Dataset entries
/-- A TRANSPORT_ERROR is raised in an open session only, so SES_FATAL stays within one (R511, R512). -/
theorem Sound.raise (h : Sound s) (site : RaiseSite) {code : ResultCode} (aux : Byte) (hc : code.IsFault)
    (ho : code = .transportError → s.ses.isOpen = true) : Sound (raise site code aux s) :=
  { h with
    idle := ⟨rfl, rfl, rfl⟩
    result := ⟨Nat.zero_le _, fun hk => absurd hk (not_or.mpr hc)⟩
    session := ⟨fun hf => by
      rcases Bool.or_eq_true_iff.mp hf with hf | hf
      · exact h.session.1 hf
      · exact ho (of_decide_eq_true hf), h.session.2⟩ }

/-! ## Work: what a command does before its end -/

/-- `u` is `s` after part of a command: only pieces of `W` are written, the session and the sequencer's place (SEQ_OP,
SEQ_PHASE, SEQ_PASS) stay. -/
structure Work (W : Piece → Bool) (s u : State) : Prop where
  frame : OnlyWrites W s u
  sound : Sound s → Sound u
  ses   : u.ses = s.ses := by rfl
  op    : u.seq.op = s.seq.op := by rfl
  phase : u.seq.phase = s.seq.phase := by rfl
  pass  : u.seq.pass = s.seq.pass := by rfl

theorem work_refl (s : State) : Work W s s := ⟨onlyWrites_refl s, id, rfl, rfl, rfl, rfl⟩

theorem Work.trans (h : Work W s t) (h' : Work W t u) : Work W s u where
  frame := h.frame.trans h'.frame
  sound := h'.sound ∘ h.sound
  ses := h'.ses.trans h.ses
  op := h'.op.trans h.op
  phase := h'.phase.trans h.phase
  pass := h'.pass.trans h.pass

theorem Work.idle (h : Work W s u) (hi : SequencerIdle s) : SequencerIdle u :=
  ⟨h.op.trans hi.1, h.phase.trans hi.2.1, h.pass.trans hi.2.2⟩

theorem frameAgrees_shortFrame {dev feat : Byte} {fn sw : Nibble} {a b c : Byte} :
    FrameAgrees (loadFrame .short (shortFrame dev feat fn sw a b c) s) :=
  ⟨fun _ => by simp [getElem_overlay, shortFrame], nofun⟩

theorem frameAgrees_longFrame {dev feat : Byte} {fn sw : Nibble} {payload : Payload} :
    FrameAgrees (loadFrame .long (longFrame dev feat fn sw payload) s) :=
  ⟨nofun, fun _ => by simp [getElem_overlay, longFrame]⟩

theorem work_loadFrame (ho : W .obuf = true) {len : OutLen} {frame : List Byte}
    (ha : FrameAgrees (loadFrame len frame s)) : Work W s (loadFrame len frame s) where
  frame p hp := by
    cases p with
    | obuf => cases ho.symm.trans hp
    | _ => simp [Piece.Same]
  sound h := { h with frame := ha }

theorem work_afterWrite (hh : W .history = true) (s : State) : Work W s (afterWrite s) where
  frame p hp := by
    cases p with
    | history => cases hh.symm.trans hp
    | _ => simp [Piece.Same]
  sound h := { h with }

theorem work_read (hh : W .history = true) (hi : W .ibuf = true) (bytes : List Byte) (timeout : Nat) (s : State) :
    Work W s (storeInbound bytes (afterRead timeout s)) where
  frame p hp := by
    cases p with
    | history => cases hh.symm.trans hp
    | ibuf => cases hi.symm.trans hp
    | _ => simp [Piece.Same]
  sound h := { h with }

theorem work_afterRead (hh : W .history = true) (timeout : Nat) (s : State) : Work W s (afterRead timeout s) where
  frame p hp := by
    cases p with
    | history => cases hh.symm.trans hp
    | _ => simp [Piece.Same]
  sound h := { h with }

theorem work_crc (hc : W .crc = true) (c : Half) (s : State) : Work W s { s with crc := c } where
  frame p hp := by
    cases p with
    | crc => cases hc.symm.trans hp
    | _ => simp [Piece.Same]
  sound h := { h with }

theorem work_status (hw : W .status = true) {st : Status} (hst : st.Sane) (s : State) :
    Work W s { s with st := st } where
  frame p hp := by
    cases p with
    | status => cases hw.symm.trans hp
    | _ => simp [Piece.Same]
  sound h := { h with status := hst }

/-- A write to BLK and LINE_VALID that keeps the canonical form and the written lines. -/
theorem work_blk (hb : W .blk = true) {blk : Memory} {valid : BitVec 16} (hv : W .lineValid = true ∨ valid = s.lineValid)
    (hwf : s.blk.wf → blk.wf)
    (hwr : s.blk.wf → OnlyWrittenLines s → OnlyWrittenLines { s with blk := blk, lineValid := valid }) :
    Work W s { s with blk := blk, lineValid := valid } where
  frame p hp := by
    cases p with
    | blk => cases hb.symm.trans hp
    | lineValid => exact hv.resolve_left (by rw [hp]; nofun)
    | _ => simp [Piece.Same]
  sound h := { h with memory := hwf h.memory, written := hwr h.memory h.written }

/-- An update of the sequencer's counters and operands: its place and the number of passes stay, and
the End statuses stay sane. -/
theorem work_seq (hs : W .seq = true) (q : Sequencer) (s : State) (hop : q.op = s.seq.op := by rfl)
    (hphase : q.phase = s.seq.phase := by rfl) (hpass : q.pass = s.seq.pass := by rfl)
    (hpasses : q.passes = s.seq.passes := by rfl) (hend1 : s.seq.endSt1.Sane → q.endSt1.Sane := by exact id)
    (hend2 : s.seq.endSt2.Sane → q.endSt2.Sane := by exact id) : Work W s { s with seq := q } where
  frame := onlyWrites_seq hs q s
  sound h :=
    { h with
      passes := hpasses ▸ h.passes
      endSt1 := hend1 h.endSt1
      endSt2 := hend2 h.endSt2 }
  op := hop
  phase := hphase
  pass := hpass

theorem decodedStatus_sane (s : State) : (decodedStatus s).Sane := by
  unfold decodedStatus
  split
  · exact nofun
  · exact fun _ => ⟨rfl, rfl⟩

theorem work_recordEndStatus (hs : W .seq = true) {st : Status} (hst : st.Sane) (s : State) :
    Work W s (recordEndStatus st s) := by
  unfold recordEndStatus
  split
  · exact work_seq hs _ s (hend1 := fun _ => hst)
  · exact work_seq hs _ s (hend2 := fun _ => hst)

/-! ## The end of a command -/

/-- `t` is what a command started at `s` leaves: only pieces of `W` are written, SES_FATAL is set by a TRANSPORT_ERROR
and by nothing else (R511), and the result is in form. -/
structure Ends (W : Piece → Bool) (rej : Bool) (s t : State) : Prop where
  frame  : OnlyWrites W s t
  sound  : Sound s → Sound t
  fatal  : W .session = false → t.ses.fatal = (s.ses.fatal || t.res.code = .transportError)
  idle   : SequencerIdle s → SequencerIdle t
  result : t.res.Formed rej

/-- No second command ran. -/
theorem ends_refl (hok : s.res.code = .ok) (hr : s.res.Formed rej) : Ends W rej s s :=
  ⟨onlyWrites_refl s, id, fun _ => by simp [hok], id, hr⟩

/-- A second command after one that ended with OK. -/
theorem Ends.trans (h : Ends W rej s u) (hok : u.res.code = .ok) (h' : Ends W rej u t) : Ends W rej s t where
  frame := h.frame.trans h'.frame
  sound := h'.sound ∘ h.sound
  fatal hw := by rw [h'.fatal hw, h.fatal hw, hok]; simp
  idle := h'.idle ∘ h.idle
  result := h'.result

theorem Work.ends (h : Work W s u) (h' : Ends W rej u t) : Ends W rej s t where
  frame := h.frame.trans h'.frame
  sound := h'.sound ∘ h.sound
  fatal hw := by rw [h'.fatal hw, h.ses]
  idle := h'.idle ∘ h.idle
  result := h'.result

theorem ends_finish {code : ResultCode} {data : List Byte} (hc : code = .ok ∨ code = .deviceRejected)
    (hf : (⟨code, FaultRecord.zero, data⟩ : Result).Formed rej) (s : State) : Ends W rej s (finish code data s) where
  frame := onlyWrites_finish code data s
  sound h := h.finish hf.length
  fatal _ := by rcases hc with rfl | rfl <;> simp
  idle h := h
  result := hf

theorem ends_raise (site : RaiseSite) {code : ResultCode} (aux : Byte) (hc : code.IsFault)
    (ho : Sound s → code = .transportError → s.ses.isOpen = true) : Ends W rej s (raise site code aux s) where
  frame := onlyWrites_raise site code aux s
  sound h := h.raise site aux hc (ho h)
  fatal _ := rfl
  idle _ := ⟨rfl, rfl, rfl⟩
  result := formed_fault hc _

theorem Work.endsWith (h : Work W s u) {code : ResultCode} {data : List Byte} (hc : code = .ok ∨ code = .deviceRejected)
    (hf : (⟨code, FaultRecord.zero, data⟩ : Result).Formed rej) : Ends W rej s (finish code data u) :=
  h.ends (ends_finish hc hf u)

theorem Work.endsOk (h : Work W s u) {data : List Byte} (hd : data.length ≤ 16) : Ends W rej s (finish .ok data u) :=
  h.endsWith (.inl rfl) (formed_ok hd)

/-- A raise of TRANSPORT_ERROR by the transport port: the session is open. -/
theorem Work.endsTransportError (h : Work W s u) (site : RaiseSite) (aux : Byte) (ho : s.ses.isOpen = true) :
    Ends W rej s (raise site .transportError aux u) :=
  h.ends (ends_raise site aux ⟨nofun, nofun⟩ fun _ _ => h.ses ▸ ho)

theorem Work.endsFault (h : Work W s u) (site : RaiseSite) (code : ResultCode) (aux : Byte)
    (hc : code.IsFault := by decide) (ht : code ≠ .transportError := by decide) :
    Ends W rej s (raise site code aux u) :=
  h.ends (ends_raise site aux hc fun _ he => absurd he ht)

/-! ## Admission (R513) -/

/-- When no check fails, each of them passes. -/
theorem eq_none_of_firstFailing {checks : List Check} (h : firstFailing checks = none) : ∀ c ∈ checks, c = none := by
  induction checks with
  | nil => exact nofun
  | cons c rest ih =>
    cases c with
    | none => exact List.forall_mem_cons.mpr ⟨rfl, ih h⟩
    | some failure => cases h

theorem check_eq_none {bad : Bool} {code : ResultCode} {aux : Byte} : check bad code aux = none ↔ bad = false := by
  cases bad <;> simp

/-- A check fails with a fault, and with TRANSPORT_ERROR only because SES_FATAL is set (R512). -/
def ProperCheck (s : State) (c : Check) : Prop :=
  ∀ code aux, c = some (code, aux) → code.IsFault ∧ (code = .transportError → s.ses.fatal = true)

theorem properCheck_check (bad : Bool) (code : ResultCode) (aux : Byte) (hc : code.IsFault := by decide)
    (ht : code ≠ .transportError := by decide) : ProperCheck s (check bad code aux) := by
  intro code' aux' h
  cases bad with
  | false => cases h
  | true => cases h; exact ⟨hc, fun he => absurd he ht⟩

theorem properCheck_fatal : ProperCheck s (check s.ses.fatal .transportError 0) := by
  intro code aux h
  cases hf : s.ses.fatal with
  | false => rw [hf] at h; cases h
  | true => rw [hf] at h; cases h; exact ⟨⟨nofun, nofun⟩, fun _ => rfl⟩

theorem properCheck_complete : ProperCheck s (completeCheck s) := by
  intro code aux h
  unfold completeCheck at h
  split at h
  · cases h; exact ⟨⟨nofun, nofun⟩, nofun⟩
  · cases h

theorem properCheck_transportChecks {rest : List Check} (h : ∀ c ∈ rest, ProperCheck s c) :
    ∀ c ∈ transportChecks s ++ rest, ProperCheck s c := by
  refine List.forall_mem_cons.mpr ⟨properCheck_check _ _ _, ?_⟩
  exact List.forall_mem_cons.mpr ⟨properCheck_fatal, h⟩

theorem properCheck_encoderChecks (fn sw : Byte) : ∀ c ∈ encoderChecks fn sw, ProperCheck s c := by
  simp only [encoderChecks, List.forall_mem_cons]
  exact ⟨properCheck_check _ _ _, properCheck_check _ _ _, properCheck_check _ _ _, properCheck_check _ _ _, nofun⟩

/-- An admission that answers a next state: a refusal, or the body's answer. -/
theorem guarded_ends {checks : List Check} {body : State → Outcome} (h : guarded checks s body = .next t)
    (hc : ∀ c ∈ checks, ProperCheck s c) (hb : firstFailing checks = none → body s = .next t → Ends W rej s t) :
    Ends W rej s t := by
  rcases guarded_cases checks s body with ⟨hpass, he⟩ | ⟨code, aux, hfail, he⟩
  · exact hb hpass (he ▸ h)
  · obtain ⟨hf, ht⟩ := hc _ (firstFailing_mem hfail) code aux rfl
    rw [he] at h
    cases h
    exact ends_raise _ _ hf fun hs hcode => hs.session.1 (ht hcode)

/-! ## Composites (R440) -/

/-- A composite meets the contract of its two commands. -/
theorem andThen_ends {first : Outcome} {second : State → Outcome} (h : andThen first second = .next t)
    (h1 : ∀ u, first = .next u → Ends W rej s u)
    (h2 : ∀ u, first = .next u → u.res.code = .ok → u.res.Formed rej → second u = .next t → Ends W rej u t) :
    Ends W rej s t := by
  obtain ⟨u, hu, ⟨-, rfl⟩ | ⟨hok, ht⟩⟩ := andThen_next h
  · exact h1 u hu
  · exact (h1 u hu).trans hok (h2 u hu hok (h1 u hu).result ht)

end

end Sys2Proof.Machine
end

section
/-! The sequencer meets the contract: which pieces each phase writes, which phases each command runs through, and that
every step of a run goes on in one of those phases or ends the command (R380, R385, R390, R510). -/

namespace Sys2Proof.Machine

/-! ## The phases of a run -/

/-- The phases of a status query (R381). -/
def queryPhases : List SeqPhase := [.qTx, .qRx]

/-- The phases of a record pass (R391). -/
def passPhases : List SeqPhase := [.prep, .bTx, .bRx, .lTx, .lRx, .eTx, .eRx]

**Description of the task:** Begin at the top of the records above and quote each line exactly, ending with the line that contains "FrameAgrees (loadFrame .short".

**Response to the task:**
/-- A TRANSPORT_ERROR is raised in an open session only, so SES_FATAL stays within one (R511, R512). -/
theorem Sound.raise (h : Sound s) (site : RaiseSite) {code : ResultCode} (aux : Byte) (hc : code.IsFault)
    (ho : code = .transportError → s.ses.isOpen = true) : Sound (raise site code aux s) :=
  { h with
    idle := ⟨rfl, rfl, rfl⟩
    result := ⟨Nat.zero_le _, fun hk => absurd hk (not_or.mpr hc)⟩
    session := ⟨fun hf => by
      rcases Bool.or_eq_true_iff.mp hf with hf | hf
      · exact h.session.1 hf
      · exact ho (of_decide_eq_true hf), h.session.2⟩ }

/-! ## Work: what a command does before its end -/

/-- `u` is `s` after part of a command: only pieces of `W` are written, the session and the sequencer's place (SEQ_OP,
SEQ_PHASE, SEQ_PASS) stay. -/
structure Work (W : Piece → Bool) (s u : State) : Prop where
  frame : OnlyWrites W s u
  sound : Sound s → Sound u
  ses   : u.ses = s.ses := by rfl
  op    : u.seq.op = s.seq.op := by rfl
  phase : u.seq.phase = s.seq.phase := by rfl
  pass  : u.seq.pass = s.seq.pass := by rfl

theorem work_refl (s : State) : Work W s s := ⟨onlyWrites_refl s, id, rfl, rfl, rfl, rfl⟩

theorem Work.trans (h : Work W s t) (h' : Work W t u) : Work W s u where
  frame := h.frame.trans h'.frame
  sound := h'.sound ∘ h.sound
  ses := h'.ses.trans h.ses
  op := h'.op.trans h.op
  phase := h'.phase.trans h.phase
  pass := h'.pass.trans h.pass

theorem Work.idle (h : Work W s u) (hi : SequencerIdle s) : SequencerIdle u :=
  ⟨h.op.trans hi.1, h.phase.trans hi.2.1, h.pass.trans hi.2.2⟩

theorem frameAgrees_shortFrame {dev feat : Byte} {fn sw : Nibble} {a b c : Byte} :
    FrameAgrees (loadFrame .short (shortFrame dev feat fn sw a b c) s) :=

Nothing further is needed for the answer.